#### [Problem to work on]
Among the entries that follow, how many lines contain the string "getD"? Write the number alone.

#### [Information provided]
□ □ □ □ □

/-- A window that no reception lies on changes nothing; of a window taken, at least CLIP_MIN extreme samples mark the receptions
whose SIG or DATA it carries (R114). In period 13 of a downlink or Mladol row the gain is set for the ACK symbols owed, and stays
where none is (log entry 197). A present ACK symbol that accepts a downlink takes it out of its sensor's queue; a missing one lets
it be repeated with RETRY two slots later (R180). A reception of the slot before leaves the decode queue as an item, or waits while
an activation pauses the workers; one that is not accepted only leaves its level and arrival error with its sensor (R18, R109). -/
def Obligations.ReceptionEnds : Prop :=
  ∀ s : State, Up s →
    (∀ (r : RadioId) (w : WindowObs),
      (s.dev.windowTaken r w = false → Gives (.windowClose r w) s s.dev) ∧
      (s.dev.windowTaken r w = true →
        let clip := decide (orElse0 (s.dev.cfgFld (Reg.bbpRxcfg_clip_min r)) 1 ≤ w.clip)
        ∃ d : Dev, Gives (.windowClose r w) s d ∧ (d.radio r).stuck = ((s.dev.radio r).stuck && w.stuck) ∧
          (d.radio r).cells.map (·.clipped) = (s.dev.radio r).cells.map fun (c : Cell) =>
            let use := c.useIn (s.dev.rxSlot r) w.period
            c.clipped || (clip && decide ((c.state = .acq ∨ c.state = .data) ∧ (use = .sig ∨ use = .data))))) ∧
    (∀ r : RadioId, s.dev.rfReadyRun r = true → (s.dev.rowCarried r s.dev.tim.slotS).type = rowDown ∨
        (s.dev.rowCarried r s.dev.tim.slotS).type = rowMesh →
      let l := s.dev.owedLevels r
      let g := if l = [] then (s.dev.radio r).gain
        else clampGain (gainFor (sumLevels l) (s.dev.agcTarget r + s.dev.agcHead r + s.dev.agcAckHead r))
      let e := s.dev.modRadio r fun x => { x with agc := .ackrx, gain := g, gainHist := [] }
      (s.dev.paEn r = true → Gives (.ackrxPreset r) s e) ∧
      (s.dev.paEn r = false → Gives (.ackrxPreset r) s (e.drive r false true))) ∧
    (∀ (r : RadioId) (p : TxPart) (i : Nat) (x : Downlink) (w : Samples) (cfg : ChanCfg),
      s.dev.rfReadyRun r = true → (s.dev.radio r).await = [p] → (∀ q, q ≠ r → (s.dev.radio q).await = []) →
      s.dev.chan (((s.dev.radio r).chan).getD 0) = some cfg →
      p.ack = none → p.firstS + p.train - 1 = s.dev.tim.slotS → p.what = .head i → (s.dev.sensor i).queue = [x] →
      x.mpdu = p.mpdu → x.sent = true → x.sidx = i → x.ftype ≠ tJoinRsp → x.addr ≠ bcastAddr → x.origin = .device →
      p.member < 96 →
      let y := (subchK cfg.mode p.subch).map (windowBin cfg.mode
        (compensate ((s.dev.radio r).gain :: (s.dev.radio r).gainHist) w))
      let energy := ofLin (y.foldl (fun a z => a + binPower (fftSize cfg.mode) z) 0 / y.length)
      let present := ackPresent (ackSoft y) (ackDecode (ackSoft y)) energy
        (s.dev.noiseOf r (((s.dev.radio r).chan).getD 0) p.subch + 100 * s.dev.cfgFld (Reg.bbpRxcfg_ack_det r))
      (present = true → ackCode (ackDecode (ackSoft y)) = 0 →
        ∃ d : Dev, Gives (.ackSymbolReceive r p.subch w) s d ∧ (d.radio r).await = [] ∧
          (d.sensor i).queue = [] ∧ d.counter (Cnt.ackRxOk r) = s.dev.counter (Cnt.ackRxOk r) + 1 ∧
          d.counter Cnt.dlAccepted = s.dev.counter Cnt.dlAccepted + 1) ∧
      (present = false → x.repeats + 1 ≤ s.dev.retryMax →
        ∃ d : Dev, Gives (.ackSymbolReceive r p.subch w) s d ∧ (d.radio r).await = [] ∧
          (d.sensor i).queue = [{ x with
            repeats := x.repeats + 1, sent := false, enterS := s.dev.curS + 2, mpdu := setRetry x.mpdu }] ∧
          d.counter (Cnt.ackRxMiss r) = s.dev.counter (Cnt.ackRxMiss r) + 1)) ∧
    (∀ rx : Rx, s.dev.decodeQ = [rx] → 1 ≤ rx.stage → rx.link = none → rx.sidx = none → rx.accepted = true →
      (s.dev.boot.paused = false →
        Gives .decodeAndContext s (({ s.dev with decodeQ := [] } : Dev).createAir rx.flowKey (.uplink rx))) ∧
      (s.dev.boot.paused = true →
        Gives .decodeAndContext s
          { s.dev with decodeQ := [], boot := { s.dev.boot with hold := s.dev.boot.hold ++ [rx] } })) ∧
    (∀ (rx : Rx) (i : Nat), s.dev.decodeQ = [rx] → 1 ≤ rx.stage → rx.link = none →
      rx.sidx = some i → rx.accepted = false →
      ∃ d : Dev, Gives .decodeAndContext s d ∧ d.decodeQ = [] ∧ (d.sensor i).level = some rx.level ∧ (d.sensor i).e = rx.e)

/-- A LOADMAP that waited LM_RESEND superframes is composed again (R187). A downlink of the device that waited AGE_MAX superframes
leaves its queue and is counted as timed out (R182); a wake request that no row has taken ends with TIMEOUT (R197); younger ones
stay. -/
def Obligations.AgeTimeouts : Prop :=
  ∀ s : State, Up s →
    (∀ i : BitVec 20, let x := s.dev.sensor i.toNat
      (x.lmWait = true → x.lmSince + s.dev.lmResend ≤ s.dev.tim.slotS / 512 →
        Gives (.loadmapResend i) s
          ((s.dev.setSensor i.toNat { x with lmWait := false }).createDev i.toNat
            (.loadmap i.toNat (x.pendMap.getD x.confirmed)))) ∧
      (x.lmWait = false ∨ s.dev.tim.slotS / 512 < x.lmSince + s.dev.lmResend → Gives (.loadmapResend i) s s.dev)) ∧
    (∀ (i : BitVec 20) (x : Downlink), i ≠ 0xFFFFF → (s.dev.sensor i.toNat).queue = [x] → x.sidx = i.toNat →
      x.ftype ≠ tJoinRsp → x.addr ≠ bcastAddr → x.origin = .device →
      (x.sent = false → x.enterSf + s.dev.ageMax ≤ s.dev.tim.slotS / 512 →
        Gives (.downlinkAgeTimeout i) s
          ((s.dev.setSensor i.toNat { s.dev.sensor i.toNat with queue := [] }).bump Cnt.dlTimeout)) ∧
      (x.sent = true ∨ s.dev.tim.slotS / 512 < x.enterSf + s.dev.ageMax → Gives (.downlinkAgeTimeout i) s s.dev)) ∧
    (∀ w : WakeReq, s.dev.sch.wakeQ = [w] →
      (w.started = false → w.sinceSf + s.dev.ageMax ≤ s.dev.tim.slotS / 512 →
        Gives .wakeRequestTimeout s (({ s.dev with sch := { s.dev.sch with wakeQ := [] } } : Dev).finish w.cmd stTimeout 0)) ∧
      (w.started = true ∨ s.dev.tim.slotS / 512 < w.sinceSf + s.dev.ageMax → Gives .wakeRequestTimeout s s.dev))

□ □ □ □ □

#### [Exercise response]
3